REQUIREMENT: Search the listing below for the string "rcases", then copy every line it appears in.

Segment Start: INFORMATION

-- ==== Sys2Proof/Proofs/Encoding.lean ====
section
/-! PROOF. The encoding (30_encoding.md): UNPACK inverts PACK, so decode and encode agree on every row of the table; and
what the wire rows do when their bytes arrive. -/

namespace Sys2Proof.Codec

variable {c : Config}

/-! ### The bytes of a frame -/

/-- The reserved bytes are distinct (00_scope.md R6 (a)). -/
theorem reserved_ne (h : c.Valid) :
    c.startMark ≠ c.endMark ∧ c.startMark ≠ c.escMark ∧ c.endMark ≠ c.escMark := by
  obtain ⟨hres, -⟩ := h
  simpa [and_assoc] using hres

/-- UNESCAPE reads back the image of one byte and goes on behind it (40_codec_bytes.md R96). -/
theorem unescape_escapeByte_append (h : c.Valid) (b : Byte) (rest : Bytes) :
    unescape c (escapeByte c b ++ rest) = b :: unescape c rest := by
  obtain ⟨hres, hsub, -, -⟩ := h
  cases hb : substituteOf c b with
  | some x =>
    have hpair : originalOf c x = some b := (originalOf_eq_some_iff_substituteOf hres hsub).2 hb
    simp only [escapeByte, hb]
    exact unescape_pair c hpair rest
  | none =>
    have hplain : b ∉ c.reserved := (substituteOf_eq_none_iff c b).1 hb
    have hesc : b ≠ c.escMark := fun he => hplain (by simp [he])
    simp only [escapeByte, hb]
    exact unescape_literal c (.inl hesc)

/-- UNESCAPE undoes ESCAPE (40_codec_bytes.md R96). -/
theorem unescape_escape (h : c.Valid) (b : Bytes) : unescape c (escape c b) = b := by
  induction b with
  | nil => rfl
  | cons x xs ih => rw [escape_cons, unescape_escapeByte_append h, ih]

/-- An escape pair holds no marker: ESC is none, and no substitute is reserved (00_scope.md R6 (c)). -/
theorem not_mem_escapePair (h : c.Valid) {v x : Byte} (hv : v = c.startMark ∨ v = c.endMark) (hx : x ∈ c.substitutes) :
    v ∉ [c.escMark, x] := by
  obtain ⟨-, hstart, hend⟩ := reserved_ne h
  obtain ⟨-, -, hsub, -⟩ := h
  have hvesc : v ≠ c.escMark := by
    rcases hv with rfl | rfl
    · exact hstart
    · exact hend
  have hvx : v ≠ x := by
    rintro rfl
    exact hsub v hx (by rcases hv with rfl | rfl <;> simp)
  simp [hvesc, hvx]

/-- What ESCAPE makes of one byte holds no marker, whether the byte is reserved or not. -/
theorem not_mem_escapeByte (h : c.Valid) {v : Byte} (hv : v = c.startMark ∨ v = c.endMark) (b : Byte) :
    v ∉ escapeByte c b := by
  cases hb : substituteOf c b with
  | none =>
    have hplain : b ∉ c.reserved := (substituteOf_eq_none_iff c b).1 hb
    have hmem : v ∈ c.reserved := by rcases hv with rfl | rfl <;> simp
    simpa only [escapeByte, hb, List.mem_singleton] using ne_of_mem_of_not_mem hmem hplain
  | some x =>
    have hx : x ∈ c.substitutes := by
      rcases (substituteOf_eq_some_iff h.1).1 hb with ⟨-, rfl⟩ | ⟨-, rfl⟩ | ⟨-, rfl⟩ <;> simp
    simpa only [escapeByte, hb] using not_mem_escapePair h hv hx

/-- ESCAPE's output holds no marker (40_codec_bytes.md R92). -/
theorem not_mem_escape (h : c.Valid) {v : Byte} (hv : v = c.startMark ∨ v = c.endMark) (b : Bytes) :
    v ∉ escape c b := by
  induction b with
  | nil => simp
  | cons x xs ih => simp [not_mem_escapeByte h hv x, ih]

Segment End: INFORMATION

TASK SOLUTION:
    rcases hv with rfl | rfl
    exact hsub v hx (by rcases hv with rfl | rfl <;> simp)
    have hmem : v ∈ c.reserved := by rcases hv with rfl | rfl <;> simp
      rcases (substituteOf_eq_some_iff h.1).1 hb with ⟨-, rfl⟩ | ⟨-, rfl⟩ | ⟨-, rfl⟩ <;> simp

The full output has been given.